/-- 2^32 cycles without progress, with every port up and with none; an abort notice. -/
theorem witness_CollectivesFail :
    Claims.CollectivesFail → Runs (.shroudProgressTimeout 0 0 0) (mGroup (aColl 0 true) (2 ^ 32)) ∧
      Runs (.shroudProgressTimeout 0 0 0) mCut ∧
      Runs (.shroudAbortNotice 0 0 0) (mGroup (aColl 0 true)) := by
  intro h
  have a := (h (mGroup (aColl 0 true) (2 ^ 32)) 0 0 collCmd (aColl 0 true) (takes _ _ ⟨rfl, rfl, rfl, rfl⟩ (by decide))).1
    (by decide) (.inr (.inr ⟨true, false, rfl⟩))
  have c := (h mCut 0 0 collCmd (aColl 0 true)
    { holds := by unfold Claims.Holds; rfl, coll := ⟨rfl, rfl, rfl, rfl, rfl⟩, ok := by decide }).2.1
    (by decide) rfl (by decide) (fun f g => by cases f <;> cases g <;> decide +kernel)
  have b := (h (mGroup (aColl 0 true)) 0 0 collCmd (aColl 0 true) (takes _ _ ⟨rfl, rfl, rfl, rfl⟩ (by decide))).2.2
  exact ⟨⟨_, a⟩, ⟨_, c⟩, ⟨_, b⟩⟩

/-- The destination is the last block of frame 0, the status word the last word of frame 1. -/
def mDone (bytes : List Byte) : State :=
  { mGroup (aColl 0 true [(0, bytes)]) with
    dies := [(0, { tlb := [{ vi := 0, unit := 0, n := 16384, leaf := 0x23 }],
                   map := [(0, { state := 1 }), (1, { state := 1, loc := 1 })] })] }

theorem witness_CollectivesComplete :
    Claims.CollectivesComplete → Runs (.collComplete 0 0 0) (mDone (List.replicate 2048 7)) := by
  intro h
  have tk : Claims.Takes (mDone (List.replicate 2048 7)) 0 0 collCmd (aColl 0 true [(0, List.replicate 2048 7)]) :=
    { holds := by unfold Claims.Holds; rfl, coll := ⟨rfl, rfl, rfl, rfl, rfl⟩, ok := by decide }
  have a := h (mDone (List.replicate 2048 7)) 0 0 collCmd (aColl 0 true [(0, List.replicate 2048 7)])
    (List.replicate 2048 7) (endWord 0) { endWord 2040 with dfn := 1 } tk ⟨_, _, _, rfl⟩
    { cmds := rfl, stores := rfl, flight := by decide +kernel, issued := by decide, queued := ⟨rfl, rfl, rfl, rfl⟩,
      ctx := by decide, others := fun i h => by
        cases i with
        | zero => exact absurd rfl h
        | succ i => rfl }
    rfl rfl rfl rfl rfl rfl (by decide) (by decide) rfl List.length_replicate
  obtain ⟨_, a, _⟩ := a rfl rfl (by decide) (by decide) rfl rfl (by decide) rfl (by decide) rfl (by decide) (by decide)
    (by decide) (by decide) (by decide) (by decide) (by decide +kernel) (by decide +kernel) tables_wf
  exact ⟨_, a⟩

/-- A context at address `pc` of a half that holds these bytes from there on. -/
def mAt (pc : Nat) (bytes : List Byte) : State :=
  machine { ctx0 with pc := pc } fun c => { c with imem := Mem.writeBytes [] pc bytes }

/-- The last five bytes of the half hold an S slot with a reserved operation code. -/
theorem witness_UndefinedBundles :
    Claims.UndefinedBundles → Runs (.illegalEncoding 0) (mAt 0x7FFB [1, 0, 0, 0, 0x2E]) := fun h =>
  ⟨_, h (mAt 0x7FFB [1, 0, 0, 0, 0x2E]) 0 0 _ { kind := .s, raw := 0x2E000000, ins := .error .reservedOpcode } .reservedOpcode
    rfl rfl rfl (by decide) (by decide) rfl (by refine ⟨?_, ?_, ?_, ?_⟩ <;> decide) rfl rfl rfl rfl rfl rfl rfl rfl⟩

/-- The last bit of each memory, register file and latch. -/
theorem witness_SoftErrors :
    Claims.SoftErrors →
      (Runs (.softError (.scratch 1023 131071 63)) m0 ∧ Runs (.softError (.window 1023 65535 63)) m0 ∧
        Runs (.softError (.instr 1023 8191 63)) m0 ∧ Runs (.softError (.sreg 1023 3 63 63)) m0 ∧
        Runs (.softError (.areg 1023 3 31 63)) m0 ∧ Runs (.softError (.vmain 1023 .vb 16383 63)) m0) ∧
      (Runs (.softError (.voper 1023 3 .vb 801 1023)) m0 ∧ Runs (.softError (.acc 1023 3 31 31 31)) m0 ∧
        Runs (.softError (.voper 1023 3 .vb 1027 1023)) m0 ∧ Runs (.softError (.accum 0 0 31 31 31)) (mBank { checked := false }) ∧
        Runs (.softError (.edge 1023 3 true 1023)) m0 ∧ Runs (.softError (.mask 1023 3 .vb 7 31)) m0 ∧
        Runs (.softError (.slotSb 1023 639 63)) m0 ∧ Runs (.softError (.place 3 1048575 1 63)) m0) ∧
      Runs (.softError (.transit 0 0 0)) (mFlight (xchCmd 0 (.flight (aTrade .a (.d 0x1FF800) none))) {} {}) ∧
      (Runs (.softError (.media 5 true)) m0 ∧ Runs (.softError (.media 5 false)) m0 ∧ Runs (.softError (.sideband 5)) m0 ∧
        Runs (.softError (.pool 127 4095)) m0 ∧ Runs (.softError (.router 65535 false)) m0 ∧
        Runs (.softError (.router 65535 true)) m0) := by
  intro h
  have m := fun n b => h m0 1023 n b (by decide)
  have d := h m0 1023 1048575 63 (by decide) (by decide)
  obtain ⟨_, _, _, _, _, _, _, _, acc, _⟩ := m 3 31 (by decide)
  have acc := (acc 31 31 (by decide) (by decide) (by decide) (by decide)).1
  obtain ⟨_, _, _, _, _, _, _, _, sums, _⟩ := h (mBank { checked := false }) 0 0 31 (by decide) (by decide)
  obtain ⟨_, sums, _⟩ := (sums 31 31 (by decide) (by decide) (by decide) (by decide)).2 rfl
  obtain ⟨_, _, _, _, _, _, _, _, _, _, _, _, _, tr, _⟩ := h (mFlight (xchCmd 0 (.flight (aTrade .a (.d 0x1FF800) none))) {} {})
    0 0 0 (by decide) (by decide)
  obtain ⟨_, tr, _⟩ := tr 0 (xchCmd 0 (.flight (aTrade .a (.d 0x1FF800) none))) _ (by decide) rfl rfl
  obtain ⟨_, _, _, _, _, _, vo, vh, _, edge, _⟩ := m 15 63 (by decide)
  have vo := vo 3 .vb 33 (by decide) (by decide) (by decide)
  have vh := vh 3 3 (by decide) (by decide) (by decide) (by decide) .vb
  have edge := edge 3 true (by decide) (by decide)
  obtain ⟨_, _, _, _, _, _, _, _, _, _, mask, _⟩ := m 7 31 (by decide)
  have mask := (mask 3 (by decide) (by decide) (by decide) (by decide)).2
  obtain ⟨_, _, _, _, _, _, _, _, _, _, _, sb, _⟩ := m 639 63 (by decide)
  obtain ⟨_, _, _, _, _, _, _, _, _, _, _, _, place, _⟩ := d
  obtain ⟨_, _, _, _, _, _, _, _, _, _, _, _, _, _, hard, soft, side, _⟩ := m 5 0 (by decide)
  obtain ⟨_, _, _, _, _, _, _, _, _, _, _, _, _, _, _, _, _, pool, _⟩ := m 4095 0 (by decide)
  obtain ⟨_, _, _, _, _, _, _, _, _, _, _, _, _, _, _, _, _, _, rt⟩ := m 65535 0 (by decide)
  exact ⟨⟨⟨_, (m 131071 63 (by decide)).1 (by decide)⟩, ⟨_, (m 65535 63 (by decide)).2.1 (by decide)⟩,
    ⟨_, (m 8191 63 (by decide)).2.2.1 (by decide)⟩, ⟨_, (m 63 63 (by decide)).2.2.2.1 3 (by decide) (by decide)⟩,
    ⟨_, (m 31 63 (by decide)).2.2.2.2.1 3 (by decide) (by decide) (by decide)⟩,
    ⟨_, ((m 16383 63 (by decide)).2.2.2.2.2.1 (by decide)).2⟩⟩,
    ⟨⟨_, vo⟩, ⟨_, acc⟩, ⟨_, vh⟩, ⟨_, sums⟩, ⟨_, edge⟩, ⟨_, mask⟩, ⟨_, sb (by decide)⟩,
      ⟨_, place 3 (by decide) (by decide) 1 (by decide)⟩⟩,
    ⟨_, tr⟩, ⟨_, hard⟩, ⟨_, soft⟩, ⟨_, side⟩, ⟨_, pool 127 (by decide) (by decide)⟩, ⟨_, (rt (by decide)).1⟩,
    ⟨_, (rt (by decide)).2⟩⟩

=== DESCRIPTION OF THE TASK ===
Copy out precisely the lines from the line with "63 (by decide)).2.2.2.2.1" to the line with "place 3 (by" in the material above, including those two lines and omitting all the rest.

=== REPLY ===
    ⟨_, (m 31 63 (by decide)).2.2.2.2.1 3 (by decide) (by decide) (by decide)⟩,
    ⟨_, ((m 16383 63 (by decide)).2.2.2.2.2.1 (by decide)).2⟩⟩,
    ⟨⟨_, vo⟩, ⟨_, acc⟩, ⟨_, vh⟩, ⟨_, sums⟩, ⟨_, edge⟩, ⟨_, mask⟩, ⟨_, sb (by decide)⟩,
      ⟨_, place 3 (by decide) (by decide) 1 (by decide)⟩⟩,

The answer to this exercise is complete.